• _What to produce_
A word-for-word transcription of every record is needed.

• _Given entries_

-- ==== Sys2Proof/Machine/SflLink.lean ====
section
/-! DEFINITION. The Shutus Fabric Link's link layer (R111 to R136): flow units, acknowledgement and replay, virtual channels and XOFF, timing slots, lane
changes in service, link down, encryption and its keys. -/

namespace Sys2Proof.Machine

/-- The link is ACTIVE. -/
def State.sflUp (s : State) (b : Nat) : Bool := s.get SFL_TRAIN_STATUS.STATE b = 7

/-! ### Sending (R112, R115, R117, R118, R122, R133, R135) -/

/-- The replay buffer's capacity (R115). -/
def State.replayCap (s : State) (b : Nat) : Nat := if s.fabricWidth b = 16 then 2048 else 1024

/-- AN and ASEQ of the next outgoing unit (R117, R119): a pending NAK first, then a due ACK, both naming the last accepted sequence number. -/
def SflLink.anBits (x : SflLink) : Nat :=
  let seq := (x.expSeq + 65535) % 4096
  if x.nakDue then 2 * 2 ^ 6 + seq * 2 ^ 8 else if x.ackDue then 2 ^ 6 + seq * 2 ^ 8 else 0

/-- The link after a unit carried its ACK or NAK and took a slot (R125). -/
def SflLink.sent (x : SflLink) : SflLink :=
  { x with slot := x.slot + 1, nakDue := false,
           ackDue := if x.nakDue then x.ackDue else false,
           sinceAck := if x.nakDue || x.ackDue then 0 else x.sinceAck }

/-- XOFF of every VC as this side asserts it (R123). -/
def State.xoffBits (s : State) (b : Nat) : Nat :=
  ((List.range 8).map fun v => s.get SFL_VC_STAT.XOFF_TX (8 * b + v) * 2 ^ (21 + v)).sum

/-- New DATA units may be encrypted now (R135): TX_SLOT holds a key whose count has not run out, and the partner holds it too. -/
def State.encReady (s : State) (b : Nat) : Bool :=
  let i := s.get SFL_ENC_CTL.TX_SLOT b
  let k := (s.link b).txKeys.getD i KeySlot.empty
  k.valid && decide (k.count < 2 ^ 48) && bitOf (s.get SFL_ENC_STATUS.PEER_RXV b) i

/-- A VC may start a new DATA unit (R122, R135): the partner does not stop it, and on an encrypted link that cannot encrypt yet only VC0 goes, in the clear. -/
def State.vcMayStart (s : State) (b v : Nat) : Bool :=
  !s.flag SFL_VC_STAT.XOFF_RX (8 * b + v) &&
    (!s.flag SFL_ENC_STATUS.ACTIVE b || s.encReady b ||
      (v = 0 && !((s.link b).txKeys.getD (s.get SFL_ENC_CTL.TX_SLOT b) KeySlot.empty).valid) ||
      (v = 0 && !bitOf (s.get SFL_ENC_STATUS.PEER_RXV b) (s.get SFL_ENC_CTL.TX_SLOT b)))

/-- The VCs that have a packet waiting and may start. -/
def State.eligible (s : State) (b : Nat) : List Nat :=
  (List.range 8).filter fun v => (s.link b).waiting.any (·.vc = v) && s.vcMayStart b v

/-- Deficit round robin over VC1 to VC7 in units (R122): from the turn's VC on, the first eligible one with deficit left; when none of them has any, each eligible
one is given its weight. Answers the VC, the deficits and the turn. -/
def drr (eligible deficit weights : List Nat) (turn : Nat) : Option (Nat × List Nat × Nat) :=
  let order := (List.range 7).map fun i => (turn - 1 + i) % 7 + 1
  let pick := fun (d : List Nat) => order.find? fun v => eligible.contains v && decide (0 < d.getD v 0)
  let take := fun (d : List Nat) (v : Nat) =>
    let d' := d.set v (d.getD v 0 - 1)
    (v, d', if d'.getD v 0 = 0 then v % 7 + 1 else v)
  match pick deficit with
  | some v => some (take deficit v)
  | none =>
    let d := deficit.mapIdx fun v n => if eligible.contains v then n + max 1 (weights.getD v 1) else 0
    (pick d).map (take d)

/-- The VC that sends next (R122): VC0 first, then the round robin. -/
def State.arbitrate (s : State) (b : Nat) : Option (Nat × List Nat × Nat) :=
  let x := s.link b
  let e := s.eligible b
  if e.contains 0 then some (0, x.deficit, x.turn)
  else drr e x.deficit ((List.range 8).map fun v => s.get SFL_VC_CFG.WEIGHT (8 * b + v)) x.turn

/-- The bytes of a DATA unit on a fabric port counted (R414, R416). -/
def State.linkBytes (s : State) (b : Nat) (sent : Bool) : State := (s.tallyPort (2 + bit sent) (2 * b) 256).fixed (70 + bit sent) (b / 16) 256

/-- A NULL unit (R112): no payload, the sequence number the next new DATA unit will take as implicit value. -/
def State.sendNull (s : State) (b : Nat) : State :=
  let x := s.link b
  let body := padTo 252 (toBytes 4 (1 + x.anBits + s.xoffBits b))
  ((s.setLink b x.sent).tallyBlock 0x381 b).sendUnit b (sealUnit x.nextSeq body)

• _Response to this task_
-- ==== Sys2Proof/Machine/SflLink.lean ====
section
/-! DEFINITION. The Shutus Fabric Link's link layer (R111 to R136): flow units, acknowledgement and replay, virtual channels and XOFF, timing slots, lane
changes in service, link down, encryption and its keys. -/

namespace Sys2Proof.Machine

/-- The link is ACTIVE. -/
def State.sflUp (s : State) (b : Nat) : Bool := s.get SFL_TRAIN_STATUS.STATE b = 7

/-! ### Sending (R112, R115, R117, R118, R122, R133, R135) -/

/-- The replay buffer's capacity (R115). -/
def State.replayCap (s : State) (b : Nat) : Nat := if s.fabricWidth b = 16 then 2048 else 1024

/-- AN and ASEQ of the next outgoing unit (R117, R119): a pending NAK first, then a due ACK, both naming the last accepted sequence number. -/
def SflLink.anBits (x : SflLink) : Nat :=
  let seq := (x.expSeq + 65535) % 4096
  if x.nakDue then 2 * 2 ^ 6 + seq * 2 ^ 8 else if x.ackDue then 2 ^ 6 + seq * 2 ^ 8 else 0

/-- The link after a unit carried its ACK or NAK and took a slot (R125). -/
def SflLink.sent (x : SflLink) : SflLink :=
  { x with slot := x.slot + 1, nakDue := false,
           ackDue := if x.nakDue then x.ackDue else false,
           sinceAck := if x.nakDue || x.ackDue then 0 else x.sinceAck }

/-- XOFF of every VC as this side asserts it (R123). -/
def State.xoffBits (s : State) (b : Nat) : Nat :=
  ((List.range 8).map fun v => s.get SFL_VC_STAT.XOFF_TX (8 * b + v) * 2 ^ (21 + v)).sum

/-- New DATA units may be encrypted now (R135): TX_SLOT holds a key whose count has not run out, and the partner holds it too. -/
def State.encReady (s : State) (b : Nat) : Bool :=
  let i := s.get SFL_ENC_CTL.TX_SLOT b
  let k := (s.link b).txKeys.getD i KeySlot.empty
  k.valid && decide (k.count < 2 ^ 48) && bitOf (s.get SFL_ENC_STATUS.PEER_RXV b) i

/-- A VC may start a new DATA unit (R122, R135): the partner does not stop it, and on an encrypted link that cannot encrypt yet only VC0 goes, in the clear. -/
def State.vcMayStart (s : State) (b v : Nat) : Bool :=
  !s.flag SFL_VC_STAT.XOFF_RX (8 * b + v) &&
    (!s.flag SFL_ENC_STATUS.ACTIVE b || s.encReady b ||
      (v = 0 && !((s.link b).txKeys.getD (s.get SFL_ENC_CTL.TX_SLOT b) KeySlot.empty).valid) ||
      (v = 0 && !bitOf (s.get SFL_ENC_STATUS.PEER_RXV b) (s.get SFL_ENC_CTL.TX_SLOT b)))

/-- The VCs that have a packet waiting and may start. -/
def State.eligible (s : State) (b : Nat) : List Nat :=
  (List.range 8).filter fun v => (s.link b).waiting.any (·.vc = v) && s.vcMayStart b v

/-- Deficit round robin over VC1 to VC7 in units (R122): from the turn's VC on, the first eligible one with deficit left; when none of them has any, each eligible
one is given its weight. Answers the VC, the deficits and the turn. -/
def drr (eligible deficit weights : List Nat) (turn : Nat) : Option (Nat × List Nat × Nat) :=
  let order := (List.range 7).map fun i => (turn - 1 + i) % 7 + 1
  let pick := fun (d : List Nat) => order.find? fun v => eligible.contains v && decide (0 < d.getD v 0)
  let take := fun (d : List Nat) (v : Nat) =>
    let d' := d.set v (d.getD v 0 - 1)
    (v, d', if d'.getD v 0 = 0 then v % 7 + 1 else v)
  match pick deficit with
  | some v => some (take deficit v)
  | none =>
    let d := deficit.mapIdx fun v n => if eligible.contains v then n + max 1 (weights.getD v 1) else 0
    (pick d).map (take d)

/-- The VC that sends next (R122): VC0 first, then the round robin. -/
def State.arbitrate (s : State) (b : Nat) : Option (Nat × List Nat × Nat) :=
  let x := s.link b
  let e := s.eligible b
  if e.contains 0 then some (0, x.deficit, x.turn)
  else drr e x.deficit ((List.range 8).map fun v => s.get SFL_VC_CFG.WEIGHT (8 * b + v)) x.turn

/-- The bytes of a DATA unit on a fabric port counted (R414, R416). -/
def State.linkBytes (s : State) (b : Nat) (sent : Bool) : State := (s.tallyPort (2 + bit sent) (2 * b) 256).fixed (70 + bit sent) (b / 16) 256

/-- A NULL unit (R112): no payload, the sequence number the next new DATA unit will take as implicit value. -/
def State.sendNull (s : State) (b : Nat) : State :=
  let x := s.link b
  let body := padTo 252 (toBytes 4 (1 + x.anBits + s.xoffBits b))
  ((s.setLink b x.sent).tallyBlock 0x381 b).sendUnit b (sealUnit x.nextSeq body)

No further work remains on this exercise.